Probability bounds in classical and quantum statistical mechanics
When
March 22, 2019 | 2:30 - 3:30 p.m.
Where
Campbell Hall 443
Speaker
Dr. Shannon Star, UAB
Abstract
In the first half we will show that spectral gap bounds lead to concentration of measure bounds. Methods for the former were initiated by Lu and Yau, and further developed for quantum spin systems. This is joint with Michael Froehlich (UAB) a medical researcher pursuing a biostats PhD. In the second half of the talk, we will describe how probability bounds for the classical dimer model and six vertex model in 2d give bounds for quantum systems in 1d: general XY models, the XXZ model and the Hubbard model. This is joint work with Scott Williams (UAB) a former math major. The talk is accessible to students, and is particularly relevant to those interested in Markov chains.
Existence results for some classes of integrodifferential equations of Gurtin-Pipkin type
When
March 1, 2019 | 2:30 - 3:30 p.m.
Where
Campbell Hall 443
Speaker
Prof. Toka Diagana, The University of Alabama in Huntsville
Abstract
Integro-differential equations of Gurtin-Pipkin type play an important in studying various practical problems. In particular, they have been used to study the heat conduction in materials with memory, the sound propagation in viscoelastic media, or in homogenization problems in perforated media (Darcy’s Law).

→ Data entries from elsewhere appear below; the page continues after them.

-- ==== Sys2Proof/Tests/Slice0.lean ====
section
/-! SUPPORT. Tests. The expected results are the spec's own (95_test_vectors.md, by vector number, and the worked
examples of the rules), not the model's. -/

namespace Sys2Proof.Tests

set_option Elab.async false

open Sys2Proof Sys2Proof.Machine

/-- The characters of a text by their graphics (10_state.md R21). -/
def text (t : String) : List Character := t.toList.map (fun c => BitVec.ofNat 6 (c.toNat - 32))

/-- The instruction that ten characters decode to, default layout. -/
def reads (t : String) : Except DecodeError Instr := decode ZoneLayout.default (text t)

/-- An operand without an index register. -/
def at' (addr : Nat) : Operand := { common := false, addr := addr, index := .unindexed }

/-- A Branch address in the partition from its digits. -/
def dest (d3 d2 d1 d0 : Numeric) : BranchAddress :=
  { common := false, digits := { d3 := d3, d2 := d2, d1 := d1, d0 := d0 } }

/-! The well-formedness checks refuse ill-formed terms. -/

theorem test_wf_rejects_la : (Instr.add 10 1 (at' 100) (at' 200)).wf = false := by decide
theorem test_wf_rejects_lb : (Instr.compare 1 10 (at' 100) (at' 200)).wf = false := by decide
theorem test_wf_rejects_a_address : (Instr.edit 0 9 (at' 10000) (at' 200)).wf = false := by decide
theorem test_wf_rejects_b_address : (Instr.exchange 0 9 (at' 100) (at' 10000)).wf = false := by decide
theorem test_wf_rejects_read_device : (Instr.read 10 .ioc .fill (at' 0) (at' 0)).wf = false := by decide
theorem test_wf_rejects_write_device : (Instr.write 10 .ioc .plain (at' 0) (at' 0)).wf = false := by decide
theorem test_wf_rejects_read_address : (Instr.read 1 .ioc .fill (at' 10000) (at' 0)).wf = false := by decide
theorem test_wf_rejects_write_address : (Instr.write 1 .ioc .plain (at' 0) (at' 10000)).wf = false := by
  decide
theorem test_layout_rejects_shared_character :
    ¬ ({ ia1 := 5, ia0 := 5, ib1 := 7, ib0 := 8, bc := 9 } : ZoneLayout).Legal := by decide
theorem test_layout_default_legal : ZoneLayout.default.Legal := by decide

/-! Decoding (95_test_vectors.md section 2.1; 30_encoding.md R121, R122). -/

theorem test_decode_add : reads "3P10050200" = .ok (.add 3 5 (at' 100) (at' 200)) := by rfl
theorem test_decode_add_indexed_common : reads "3P10050T2P" =
    .ok (.add 3 5 (at' 100) { common := true, addr := 420, index := .two }) := by rfl
theorem test_decode_add_both_indexed : reads "1P1003PR00" =
    .ok (.add 1 3 { common := false, addr := 100, index := .one }
      { common := false, addr := 200, index := .two }) := by rfl
theorem test_decode_subtract : reads "3PQP050200" = .ok (.subtract 3 5 (at' 100) (at' 200)) := by rfl
theorem test_decode_multiply : reads "2PQ0020200" = .ok (.multiply 2 2 (at' 100) (at' 200)) := by rfl
theorem test_decode_divide : reads "2P1P020200" = .ok (.divide 2 2 (at' 100) (at' 200)) := by rfl
theorem test_decode_compare : reads "PPQ0030200" = .ok (.compare 0 3 (at' 100) (at' 200)) := by rfl
theorem test_decode_edit : reads "PP10090200" = .ok (.edit 0 9 (at' 100) (at' 200)) := by rfl
theorem test_decode_exchange : reads "PPQP030200" = .ok (.exchange 0 3 (at' 100) (at' 200)) := by rfl
theorem test_decode_form_numeric : reads "PP1P070200" = .ok (.formNumeric 0 7 (at' 100) (at' 200)) := by rfl
theorem test_decode_move_character : reads "P010050200" = .ok (.moveCharacter 0 5 (at' 100) (at' 200)) := by
  rfl
theorem test_decode_move_numeric : reads "P01P030200" = .ok (.moveNumeric 0 3 (at' 100) (at' 200)) := by rfl
theorem test_decode_read : reads "1050010080" = .ok (.read 1 .ioc .fill (at' 500) (at' 80)) := by rfl
theorem test_decode_read_nonfill : reads "1050090005" = .ok (.read 1 .ioc .nonfill (at' 500) (at' 5)) := by rfl
theorem test_decode_write : reads "206P010012" = .ok (.write 2 .ioc .plain (at' 600) (at' 12)) := by rfl
theorem test_decode_write_control : reads "206P030001" = .ok (.write 2 .ioc .control (at' 600) (at' 1)) := by
  rfl
theorem test_decode_branch0 : reads "P0PP000000" = .ok (.branch0 0 (dest 0 0 0 0) (dest 0 0 0 0)) := by rfl
theorem test_decode_branch1 : reads "Q0RP050300" = .ok (.branch1 5 (dest 0 2 0 0) (dest 0 3 0 0)) := by rfl
theorem test_decode_branch2 : reads "R0RP040300" = .ok (.branch2 4 (dest 0 2 0 0) (dest 0 3 0 0)) := by rfl
theorem test_decode_branch3 : reads "S0RP000300" = .ok (.branch3 0 (dest 0 2 0 0) (dest 0 3 0 0)) := by rfl
theorem test_decode_branch4 : reads "T0RP000300" = .ok (.branch4 0 (dest 0 2 0 0) (dest 0 3 0 0)) := by rfl
theorem test_decode_branch5 : reads "U0UP000000" = .ok (.branch5 0 (dest 0 5 0 0) (dest 0 0 0 0)) := by rfl
theorem test_decode_link : reads "V0RU150400" = .ok (.link 5 (dest 0 2 5 1) (dest 0 4 0 0)) := by rfl
theorem test_decode_service_request : reads "W0VP000300" =
    .ok (.serviceRequest 0 (dest 0 6 0 0) (dest 0 3 0 0)) := by rfl
theorem test_decode_branch8 : reads "X0QQ000000" = .ok (.branch8 0 (dest 0 1 1 0) (dest 0 0 0 0)) := by rfl
theorem test_decode_branch9 : reads "Y0PP000000" = .ok (.branch9 0 (dest 0 0 0 0) (dest 0 0 0 0)) := by rfl
theorem test_decode_unassigned2 : reads "00P0000000" = .ok .unassigned2 := by rfl
theorem test_decode_unassigned3 : reads "00PP000000" = .ok .unassigned3 := by rfl
theorem test_decode_unassigned10 : reads "P0P0000000" = .ok .unassigned10 := by rfl
/-- V-E16: bit-5 is ignored. -/
theorem test_decode_ignores_bit5 : reads "3@10050200" = reads "3P10050200" := by rfl
/-- V-E18. -/
theorem test_decode_reserved_la : reads ":P10050200" = .error (.reservedEncoding .la) := by rfl
/-- V-E19. -/
theorem test_decode_reserved_digit : reads "3P1:050200" = .error (.reservedEncoding .aAddress) := by rfl
/-- V-R3. -/
theorem test_decode_reserved_read_bits : reads "1050050005" = .error (.reservedEncoding .lb) := by rfl
/-- V-W2. -/
theorem test_decode_reserved_write_bits : reads "206P040001" = .error (.reservedEncoding .lb) := by rfl
/-- V-E1, V-E13 as the numbers of spec/opcode_table.json. -/
theorem test_table_word_add : decodeTableWord 64 0x4F0450415412410 =
    some (.add 3 5 (at' 100) (at' 200)) := by rfl
theorem test_table_word_link : decodeTableWord 64 0xD90CB5455414410 =
    some (.link 5 (dest 0 2 5 1) (dest 0 4 0 0)) := by rfl
theorem test_encode_add : encode ZoneLayout.default
    (.add 3 5 (at' 100) { common := true, addr := 420, index := .two }) = text "3P10050T2P" := by rfl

To read the full abstract, view the PDF version.
Multiplicity One Conjecture in Min-max theory
When
February 18, 2019 | 2:30 - 3.30 p.m.
Where
Campbell Hall 443
Speaker
Dr. Xin Zhou, Institute for Advance Study (Princeton)/UC Santa Barbara
Abstract
I will present a recent proof of the Multiplicity One Conjecture in Min-max theory. This conjecture was raised by Marques and Neves as the key step to establish a Morse theory for the area functional. It says that in a closed manifold of dimension between 3 and 7 with a bumpy metric, the min-max minimal hypersurfaces associated with the volume spectrum introduced by Gromov, Guth, Marques-Neves are all two-sided and have multiplicity one. As direct corollaries, it implies the generalized Yau's conjecture for such manifolds with positive Ricci curvature, which says that there exist a sequence of minimal hypersurfaces with area tending to infinity, and the Weighted Morse Index Bound Conjecture by Marques and Neves. The talk will be for general audience.